__Exercise directions__:
Given the material below, output exactly the lines from the line with "def Half.authenticate (h" to the line with "if h1.holds then", both ends included, and no other lines.

__Available data__:
/-- The UDP datagram of a frame of alarm class (R266): IPv4 without options or fragmentation, the alarm port, a non-zero
alarm group, UDP length 104. -/
def Half.alarmUdp (h : Half) (f : Parsed) : Option Udp :=
  match f.udp with
  | some d =>
    let group := [0, 1].any fun i => (h.rd (Adr.ALM_DST_IP i)).toNat != 0 && (h.rd (Adr.ALM_DST_IP i)).toNat == d.dstIp
    if byteAt f.body 0 = 0x45 ∧ d.dstPort = h.get Adr.ALM_UDP_PORT 0 16 ∧ group ∧ d.payload.length = 96 then some d else none
  | none => none

/-- The command that an alarm frame spells (R268). -/
def AlarmFrame.cmd (f : AlarmFrame) (d : Udp) (at_ : Nat) (noTime : Bool) : AlarmCmd :=
  let b := d.payload
  { route := f.port, at_ := at_, code := byteAt b 5, prio := byteAt b 7 % 16, zones := zonesOf (leNat (slice b 16 32))
    source := beAt b 48 2, flags := beAt b 50 2, mark := none, key := byteAt b 6 % 8, seq := beAt b 8 4
    issuer := beAt b 12 4, noTime := noTime, head := b.take 80, ptp := f.ptp, logged := false
    reply := some (f.port, d.srcIp, d.srcPort, slice f.bytes 6 6) }

/-- The issuer entry that a frame's ISSUER names (R269). -/
def Half.issuerOf (h : Half) (id : Nat) : Option Nat :=
  (List.range 16).find? fun i => h.bit (Adr.ALM_ISSUER_CFG i) 31 && (h.rd (Adr.ALM_ISSUER_ID i)).toNat == id

/-- The level of issuer i's bucket at an instant, in 1/10^9 of a token (R272). -/
def Half.bucketLevel (h : Half) (i t : Nat) : Nat :=
  let depth := 1000000000 * clampNat 1 64 (h.get Adr.ALM_AUTH_BUCKET 16 8)
  match h.alarm.buckets.find? fun b => b.1 == i with
  | some (_, level, since) => min depth (level + (t - since) * clampNat 1 1000 (h.get Adr.ALM_AUTH_BUCKET 0 16))
  | none => depth

/-- Sets the level of issuer i's bucket. -/
def Half.setBucket (h : Half) (i level t : Nat) : Half :=
  h.onAlarm fun a => { a with buckets := insertAt i (level, t) a.buckets }

/-- A write of `AUTH_BUCKET` limits every bucket to the new depth at once (R272). -/
def Half.limitBuckets (h : Half) : Half :=
  h.onAlarm fun a => { a with buckets := a.buckets.map fun b => (b.1, h.bucketLevel b.1 (h.now 0), h.now 0) }

/-- Check 3 of R269. -/
def badFrame (b : List Byte) (c : AlarmCmd) : Bool :=
  b.take 4 != [0x42, 0x53, 0x59, 0x41] || byteAt b 4 != 1 || decide (c.code < 1 ∨ 6 < c.code) || byteAt b 6 / 8 != 0
    || byteAt b 7 / 16 != 0 || decide (4 ≤ c.flags) || badLive c.code c.prio c.flags || (slice b 62 18).any (· != 0)

/-- Sequence s is new after last (R270). -/
def newSeq (last s : Nat) : Bool := let d := (s + 2 ^ 32 - last) % 2 ^ 32; decide (1 ≤ d ∧ d < 2 ^ 31)

/-- Check 6 of R269 at issuer i: against `LAST_SEQ`, on a half that holds against its held commands as well (R270, R279). -/
def Half.seqCheck (h : Half) (i : Nat) (c : AlarmCmd) : Option Nat :=
  let held := if h.holds then h.alarm.held.filter fun d => d.issuer == c.issuer else []
  match held.find? fun d => d.seq == c.seq with
  | some d => some (if d.head = c.head then 1 else 0x13)
  | none =>
    let last := (h.rd (Adr.ALM_ISSUER_LAST_SEQ i)).toNat
    if h.bit (Adr.ALM_ISSUER_CFG i) 30 && !newSeq last c.seq then
      some (if c.seq = last ∧ (h.alarm.lastHead.find? fun x => x.1 == i).map (·.2) = some c.head then 1 else 0x13)
    else if held.any fun d => !newSeq d.seq c.seq then some 0x13
    else none

/-- Checks 3 to 8 of R269 at issuer i: the result of the first that fails. -/
def Half.frameCheck (h : Half) (i : Nat) (b : List Byte) (c : AlarmCmd) (ofs : Nat) : Option Nat :=
  let key := getAt h.keys c.key []
  let sent : Int := ((beAt b 52 6 * 1000000000 + beAt b 58 4 : Nat) : Int)
  let window := 1000000 * clampNat 10 60000 (h.get Adr.ALM_TIME_WINDOW 0 16)
  if badFrame b c then some 0x15
  else if !h.bit (Adr.ALM_ISSUER_CFG i) (16 + c.key) || key.isEmpty then some 0x12
  else if (hmacSha256 key c.head).take 16 ≠ slice b 80 16 then some 0x10
  else
    match h.seqCheck i c with
    | some r => some r
    | none =>
      if !c.noTime && decide (window < (sent - h.ptpNs ofs).natAbs) then some 0x14
      else if h.get (Adr.ALM_ISSUER_CFG i) 0 4 < c.prio then some 0x16
      else none

/-- `LAST_SEQ`, `SEQ_VALID` and the bytes of issuer i's last accepted frame (R270). -/
def Half.setLastSeq (h : Half) (i : Nat) (c : AlarmCmd) : Half :=
  ((h.wrNat (Adr.ALM_ISSUER_LAST_SEQ i) c.seq).putBit (Adr.ALM_ISSUER_CFG i) 30 true).onAlarm fun a => { a with
    lastHead := insertAt i c.head a.lastHead }

/-- An alarm-class frame at the authenticator (R269 to R272, R279). -/
def Half.authenticate (h : Half) (f : AlarmFrame) (ofs : Nat) : Half :=
  match h.alarmUdp (parseFrame f.bytes) with
  | none => h
  | some d =>
    let c := f.cmd d (h.now ofs) (!h.bit Adr.TIM_STATUS 2)
    match h.issuerOf c.issuer with
    | none => h.refuseCmd c 0x11 ofs
    | some i =>
      let src := (h.rd (Adr.ALM_ISSUER_SRC_IP i)).toNat
      let level := h.bucketLevel i (h.now ofs)
      if src ≠ 0 ∧ src ≠ d.srcIp then h.refuseCmd c 0x19 ofs
      else if level < 1000000000 then h.refuseCmd c 0x18 ofs
      else
        let h1 := h.setBucket i (level - 1000000000) (h.now ofs)
        match h1.frameCheck i d.payload c ofs with
        | some r => h1.refuseCmd c r ofs
        | none =>
          if h1.holds then (h1.logCmd c 3).onAlarm fun a => { a with held := a.held ++ [{ c with logged := true }] }
          else (h1.setLastSeq i c).acceptCmd { c with reply := if h1.role = .active then c.reply else none }

/-- ALARM_FRAME (R269). -/
def execAlarmFrame (h : HalfId) (ofs : BlockOfs) (s : State) : Host.Outcome State Fault Refusal :=
  .next (s.on h fun x =>
    match x.alarm.waiting with
    | f :: rest => (x.onAlarm fun a => { a with waiting := rest }).authenticate f ofs
    | [] => x)

/-- AUTH_QUEUE_TIMEOUT: the frame is discarded with POLICED (R272). -/
def execAuthQueueTimeout (h : HalfId) (s : State) : Host.Outcome State Fault Refusal :=
  .next (s.on h fun x =>
    match x.alarm.waiting with
    | f :: rest =>
      let y := x.onAlarm fun a => { a with waiting := rest }
      match y.alarmUdp (parseFrame f.bytes) with
      | some d => y.refuseCmd (f.cmd d (y.now 0) (!y.bit Adr.TIM_STATUS 2)) 0x18 0
      | none => y
    | [] => x)

/-- HELD_COMMAND_EXPIRY (R279). -/
def execHeldCommandExpiry (h : HalfId) (s : State) : Host.Outcome State Fault Refusal :=
  .next (s.on h fun x => x.onAlarm fun a => { a with held := a.held.drop 1 })

/-- A write of `ISSUER[i].CFG` clears SEQ_VALID and fills the bucket (R270, R272). -/
def Half.writeIssuerCfg (h : Half) (i : Nat) (v : Word) : Half :=
  (h.wrNat (Adr.ALM_ISSUER_CFG i) (v.toNat &&& 0x80FF000F)).onAlarm fun a => { a with
    lastHead := a.lastHead.filter fun x => x.1 != i
    buckets := a.buckets.filter fun x => x.1 != i }

/-- The confirmed value of `KEY_LOAD`: the slot takes `KEY_DATA` or is erased, and `KEY_DATA` is cleared (R282). -/
def Half.writeKeyLoad (h : Half) (v : Word) : Half :=
  let slot := getBits v 0 3
  let key := if bitAt v 31 then [] else ((List.range 8).map fun i => beBytes 4 (h.rd (Adr.ALM_KEY_DATA i)).toNat).flatten
  let h1 := ({ h with keys := setAt h.keys slot key }).putBit Adr.ALM_KEY_STATUS slot (!bitAt v 31)
  (h1.each (List.range 8) fun x i => x.wrNat (Adr.ALM_KEY_DATA i) 0).wrNat Adr.ALM_KEY_LOAD (v.toNat &&& 0x80000007)

/-- The words of entry e of the alarm action table (R276). -/
def Half.actionWord (h : Half) (e i : Nat) : Word := h.rd (0x6000000 + 64 * e + 4 * i)

/-- The command of entry e, when it is valid (R276). -/
def Half.actionCmd (h : Half) (e at_ : Nat) : Option AlarmCmd :=
  let w := h.actionWord e 0
  let code := getBits w 24 4
  if !bitAt w 31 || (code != 1 && code != 4) then none
  else
    let zones := (List.range 8).foldl (fun m i => m + 2 ^ (32 * i) * (h.actionWord e (1 + i)).toNat) 0
    some { h.hostCmd code (getBits w 20 4) (zonesOf zones) (getBits w 0 16) (getBits w 16 2) at_ with
      route := 2, mark := some e }

/-- Entry e is triggered: executed as a command of the EVAC route; on a half that holds, logged HELD (R276, R279). -/
def Half.trigger (h : Half) (e ofs : Nat) : Half :=
  match h.actionCmd e (h.now ofs) with
  | none => h
  | some c =>
    if h.holds then h.logCmd c 3
    else if badLive c.code c.prio c.flags then h.refuseCmd c 0x15 ofs
    else (h.acceptCmd c).onAlarm fun a => { a with flags := e :: a.flags.filter (· != e) }

/-- The trigger of entry e ends: without LATCH, what the entry created is removed (R277, R279). -/
def Half.untrigger (h : Half) (e ofs : Nat) : Half :=
  if h.holds then h
  else
    let h1 := h.onAlarm fun a => { a with flags := a.flags.filter (· != e) }
    if bitAt (h.actionWord e 0) 19 then h1
    else h1.acceptCmd { h.hostCmd 0x80 0 [] 0 0 (h.now ofs) with route := 2, mark := some e }

/-- The input's bits: enabled, active, class. -/
def Half.evacOn (h : Half) (i : Nat) : Bool := h.bit Adr.ALM_EVAC_CFG i
def Half.evacActive (h : Half) (i : Nat) : Bool := h.bit (Adr.ALM_EVAC_STATUS i) 5
def Half.evacClass (h : Half) (i : Nat) : Nat := h.get (Adr.ALM_EVAC_STATUS i) 0 3

/-- An input becomes active or ceases to be (R275 to R277). -/
def Half.setEvacActive (h : Half) (i : Nat) (on : Bool) (ofs : Nat) : Half :=
  if h.evacActive i = on then h
  else
    let h1 := ((h.putBit (Adr.ALM_EVAC_STATUS i) 5 on).putBit Adr.ALM_STATUS (8 + i) on).event Adr.ALM_EVENT 2
    if on then h1.trigger i ofs else h1.untrigger i ofs

/-- An input takes a class (R274 to R277): 0 NORMAL, 1 ACTIVE, 2 OPEN, 3 SHORT, 4 UNKNOWN. -/
def Half.takeClass (h : Half) (i cls ofs : Nat) : Half :=
  let old := h.evacClass i
  if old = cls then h
  else
    let wiring := decide (2 ≤ old) || decide (2 ≤ cls)
    let last := (h.alarm.lastClass.find? fun x => x.1 == i).map (·.2)
    let h1 := h.put (Adr.ALM_EVAC_STATUS i) 0 3 cls
    let h2 := if wiring then h1.event Adr.ALM_EVENT 3 else h1
    let h3 := if cls = 4 then h2 else h2.onAlarm fun a => { a with lastClass := insertAt i cls a.lastClass }
    let h4 :=
      if (cls = 2 ∨ cls = 3) ∧ (last = some 0 ∨ last = some 1) ∧ !h.alarm.episode.contains i then
        (h3.onAlarm fun a => { a with episode := i :: a.episode }).trigger (8 + i) ofs
      else if (cls = 0 ∨ cls = 1) ∧ h.alarm.episode.contains i then
        (h3.onAlarm fun a => { a with episode := a.episode.filter (· != i) }).untrigger (8 + i) ofs
      else h3
    if cls = 1 then h4.setEvacActive i true ofs else h4

/-- `EVAC_CFG` as it stands: a disabled input is UNKNOWN and not active (R274, R275). -/
def Half.evacCfgChanged (h : Half) : Half :=
  h.each (List.range 8) fun x i =>
    if x.evacOn i then x else ((x.takeClass i 4 0).setEvacActive i false 0).putBit (Adr.ALM_EVAC_STATUS i) 4 false

/-- The EVAC inputs are measured. -/
def Half.evacRuns (h : Half) (i : Nat) : Bool := h.live && h.up .control && h.evacOn i

/-- The class that the loop resistance R gives input i: from a known class a boundary is passed at 1.05 of its value upward
and at 0.95 downward, from UNKNOWN at its value; UNKNOWN without valid output (R274). -/
def Half.evacReads (h : Half) (i : Nat) : Nat :=
  let r := 100 * (h.rd (Adr.SNS_DERIVED (64 + i))).toNat
  let rank : Option Nat := getAt [some 2, some 1, some 3, some 0] (h.evacClass i) none
  let edge := fun (j th : Nat) => th * (match rank with | none => 100 | some k => if k ≤ j then 105 else 95)
  let passed := fun (j a : Nat) => ofBool (decide (edge j (h.get a 0 18) ≤ r))
  if h.bit (Adr.SNS_STATUS (64 + i)) 0 then
    getAt [3, 1, 0, 2] (passed 0 Adr.ALM_TH_SHORT + passed 1 Adr.ALM_TH_ACTIVE + passed 2 Adr.ALM_TH_OPEN) 4
  else 4

/-- EVAC_DEBOUNCE_EXPIRY: the class that R has given for `EVAC_DEBOUNCE` is taken (R274, R276). -/
def execEvacDebounceExpiry (h : HalfId) (i : Fin 8) (ofs : BlockOfs) (s : State) : Host.Outcome State Fault Refusal :=
  .next (s.on h fun x => if x.evacRuns i && x.evacReads i != 4 then x.takeClass i (x.evacReads i) ofs else x)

__Answer area__:
def Half.authenticate (h : Half) (f : AlarmFrame) (ofs : Nat) : Half :=
  match h.alarmUdp (parseFrame f.bytes) with
  | none => h
  | some d =>
    let c := f.cmd d (h.now ofs) (!h.bit Adr.TIM_STATUS 2)
    match h.issuerOf c.issuer with
    | none => h.refuseCmd c 0x11 ofs
    | some i =>
      let src := (h.rd (Adr.ALM_ISSUER_SRC_IP i)).toNat
      let level := h.bucketLevel i (h.now ofs)
      if src ≠ 0 ∧ src ≠ d.srcIp then h.refuseCmd c 0x19 ofs
      else if level < 1000000000 then h.refuseCmd c 0x18 ofs
      else
        let h1 := h.setBucket i (level - 1000000000) (h.now ofs)
        match h1.frameCheck i d.payload c ofs with
        | some r => h1.refuseCmd c r ofs
        | none =>
          if h1.holds then (h1.logCmd c 3).onAlarm fun a => { a with held := a.held ++ [{ c with logged := true }] }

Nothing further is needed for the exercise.